-- ==== Sys2Proof/Machine/Optics.lean ====
section
/-! DEFINITION. Machine/Optics.lean: optical ports: training, link-up and link-down, lane sparing, laser feeds, test
modes, and discovery (13_optical_bell_and_host_links.md R317-R334, 02_ranges_paddocks_fields.md R43-R46). -/

namespace Sys2Proof.Machine

/-! ## Spare lanes (R318) -/

/-- Whether a spare lane serves a port: on a mesh engine always, on an endpoint engine where the plan names it (R318).
The plan keys a spare by 2 × engine + (lane − 32). -/
def State.spareServes (s : State) (n l : Nat) : Bool :=
  8 ≤ engineOf n || s.topology.sparePorts.any (fun e => e.1 == 2 * engineOf n + (l - 32) && e.2 == portIn n)

/-- The lowest-numbered free transmit spare that serves a port. -/
def State.freeTxSpare (s : State) (n : Nat) : Option Nat :=
  [32, 33].find? (fun l => s.spareServes n l && (s.lane (engineOf n) l).tx.isNone && !(s.lane (engineOf n) l).txFailed)

/-! ## Plans and discovery states (R43, R45, R46) -/

/-- The identity that the plan expects on a port: a device index on a trunk, an EID on an endpoint port. -/
def plannedIdent (t : Topology) (n : Nat) : Option Nat :=
  if n < 32 then (t.endpoints.find? (·.1 == n)).map (·.2) else (t.trunks.find? (·.1 == n)).map (·.2.peer)

def State.trunkPlan (s : State) (n : Nat) : Option TrunkPlan := (s.topology.trunks.find? (·.1 == n)).map (·.2)

/-- A port's discovery state changes: vector 5 (Table 13-8). -/
def setDisc (n : Nat) (d : Disc) (s : State) : State :=
  if (s.slotReg n).disc = d then s else signal 5 (s.modSlot n (fun r => { r with disc := d }))

/-- LINK_UP changes: vector 5. -/
def setLinkUp (n : Nat) (u : Bool) (s : State) : State :=
  if (s.slotReg n).linkUp = u then s else signal 5 (s.modSlot n (fun r => { r with linkUp := u }))

/-- The state that DISC takes when a link goes down or is planned anew (R46). -/
def State.restDisc (s : State) (n : Nat) : Disc :=
  if (plannedIdent s.topology n).isSome then .discovering
  else if (s.slotReg n).disc = .quarantined then .quarantined else .unused

/-! ## Link-down (R96, R115, R135) -/

/-- Why a port is shut: the core's part of a link-down. -/
def linkLost (n reason : Nat) (s : State) : State :=
  let s := truncateAll n reason s
  let loose := fun (e : Nat × Buf) => (e.1, if e.2.ing = n then { e.2 with ing := 999 } else e.2)
  let s := s.modSwc (fun w => { w with links := Tab.drop n w.links, bufs := w.bufs.map loose })
  settleCore (requeue n (updateLost s))

/-- A port goes down (R324): to ADAPT with light on its lanes, else to DARK, or to TEST. -/
def goDown (n : Nat) (light : Bool) (s : State) : State :=
  let wasUp := s.isUp n
  let test := (s.optPort n).mode ≠ 0
  let s := s.modOptPort n (fun o => { o with
    tstate := if test then .test else if light then .adapt else .dark
    light := light, rxOk := false, peerRxOk := false, sparing := none, spareQ := [], request := none
    peerSparing := false })
  if wasUp then linkLost n rLinkDown (setDisc n (s.restDisc n) (setLinkUp n false s)) else s

/-- A link is declared down by R96: REPLAY_FAIL, record 0x0107, retraining. Marks (DEDUCED 93). -/
def replayDown (n : Nat) (s : State) : State :=
  let light := (s.optPort n).light
  goDown n light (recordFault { source := 0x0107, unit := n, cls := 1, access := 8 }
    (s.modSlot n (fun r => { r with replayFail := true })))

/-- LINK_REPLAY_FAIL: 16 successive replays without progress (R96). -/
def linkReplayFail (n : Nat) (s : State) : State :=
  if s.isUp n && 16 ≤ (s.link n).replays && !s.isFatal then replayDown n s else s

/-! ## Discovery (R44, R45) -/

/-- The DISCOVER body of this device on a port (Table 2-5). -/
def State.discoverBody (s : State) (n : Nat) (nonce : Bytes) : Bytes :=
  [1] ++ beBytes 1 n ++ [0, 0] ++ beBytes 4 s.devIndex ++ nonce

/-- A discovery packet of this device joins its port's VC0 queue. -/
def sendDiscovery (n ptype : Nat) (body : Bytes) (s : State) : State :=
  let p : Packet := { dst := 0, cls := 0, src := BitVec.ofNat 20 (foldEid s.devIndex), ptype := BitVec.ofNat 8 ptype }
  let p := sealPacket p body
  let id := s.swc.nextId
  let b : Buf := { ing := 129, vc := 0, need := flitCount p.len.toNat, flits := packetFlits p, closed := true }
  let w : Waiting := { id := id, p := { p with payload := [] }, ing := 129, inVc := 0, eg := n, vc := 0, admGt := s.bel.gt }
  enqueue w (s.modSwc (fun x => { x with nextId := id + 1, bufs := Tab.put {} x.bufs id b }))

/-- DISCOVER_SEND: a fresh NONCE of 32 random bytes (R44). -/
def sendDiscover (n : Nat) (s : State) : State :=
  let nonce := (List.range 32).map (Config.nonceByte s.draws)
  let s := s.skip 1
  (sendDiscovery n 1 (s.discoverBody n nonce) s).modLink n (fun l => { l with nonce := nonce, discSent := true })

/-- Discovery of a port is under way: its link is up and its state is not decided. -/
def State.discovering (s : State) (n : Nat) : Bool :=
  s.isUp n && (s.link n).discSent && !(s.link n).discBad && !(s.link n).proofOk

/-- Record 0x0108: planned IDENT in [51:32], presented in [19:0] (Table 14-4). Marks (DEDUCED 117). -/
def logDiscovery (n access planned presented : Nat) (s : State) : State :=
  recordFault { source := 0x0108, unit := n, cls := 1, access := access,
                addr := (planned % 2 ^ 20) * 2 ^ 32 + presented % 2 ^ 20 } s

/-- Discovery of a port ends in a state of Table 2-6; `presented` is the peer's IDENT. -/
def endDiscovery (n : Nat) (good : Bool) (s : State) : State :=
  let planned := plannedIdent s.topology n
  let presented := match (s.link n).gotDisc with | some (_, i, _) => i | none => 0
  let s := s.modLink n (fun l => { l with proofOk := good, discBad := !good })
  if good && planned.isSome then settleCore (updateLost (setDisc n .active s))
  else settleCore (updateLost (setDisc n .quarantined (logDiscovery n 8 (planned.getD 0) presented s)))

────────

Work instruction: Repeat exactly the lines of the listing above, from the one with "enqueue w (s.modSwc" down to the one with "let planned := plannedIdent s.topology n"; both of those lines belong in the range.

Reply to the task:
  enqueue w (s.modSwc (fun x => { x with nextId := id + 1, bufs := Tab.put {} x.bufs id b }))

/-- DISCOVER_SEND: a fresh NONCE of 32 random bytes (R44). -/
def sendDiscover (n : Nat) (s : State) : State :=
  let nonce := (List.range 32).map (Config.nonceByte s.draws)
  let s := s.skip 1
  (sendDiscovery n 1 (s.discoverBody n nonce) s).modLink n (fun l => { l with nonce := nonce, discSent := true })

/-- Discovery of a port is under way: its link is up and its state is not decided. -/
def State.discovering (s : State) (n : Nat) : Bool :=
  s.isUp n && (s.link n).discSent && !(s.link n).discBad && !(s.link n).proofOk

/-- Record 0x0108: planned IDENT in [51:32], presented in [19:0] (Table 14-4). Marks (DEDUCED 117). -/
def logDiscovery (n access planned presented : Nat) (s : State) : State :=
  recordFault { source := 0x0108, unit := n, cls := 1, access := access,
                addr := (planned % 2 ^ 20) * 2 ^ 32 + presented % 2 ^ 20 } s

/-- Discovery of a port ends in a state of Table 2-6; `presented` is the peer's IDENT. -/
def endDiscovery (n : Nat) (good : Bool) (s : State) : State :=
  let planned := plannedIdent s.topology n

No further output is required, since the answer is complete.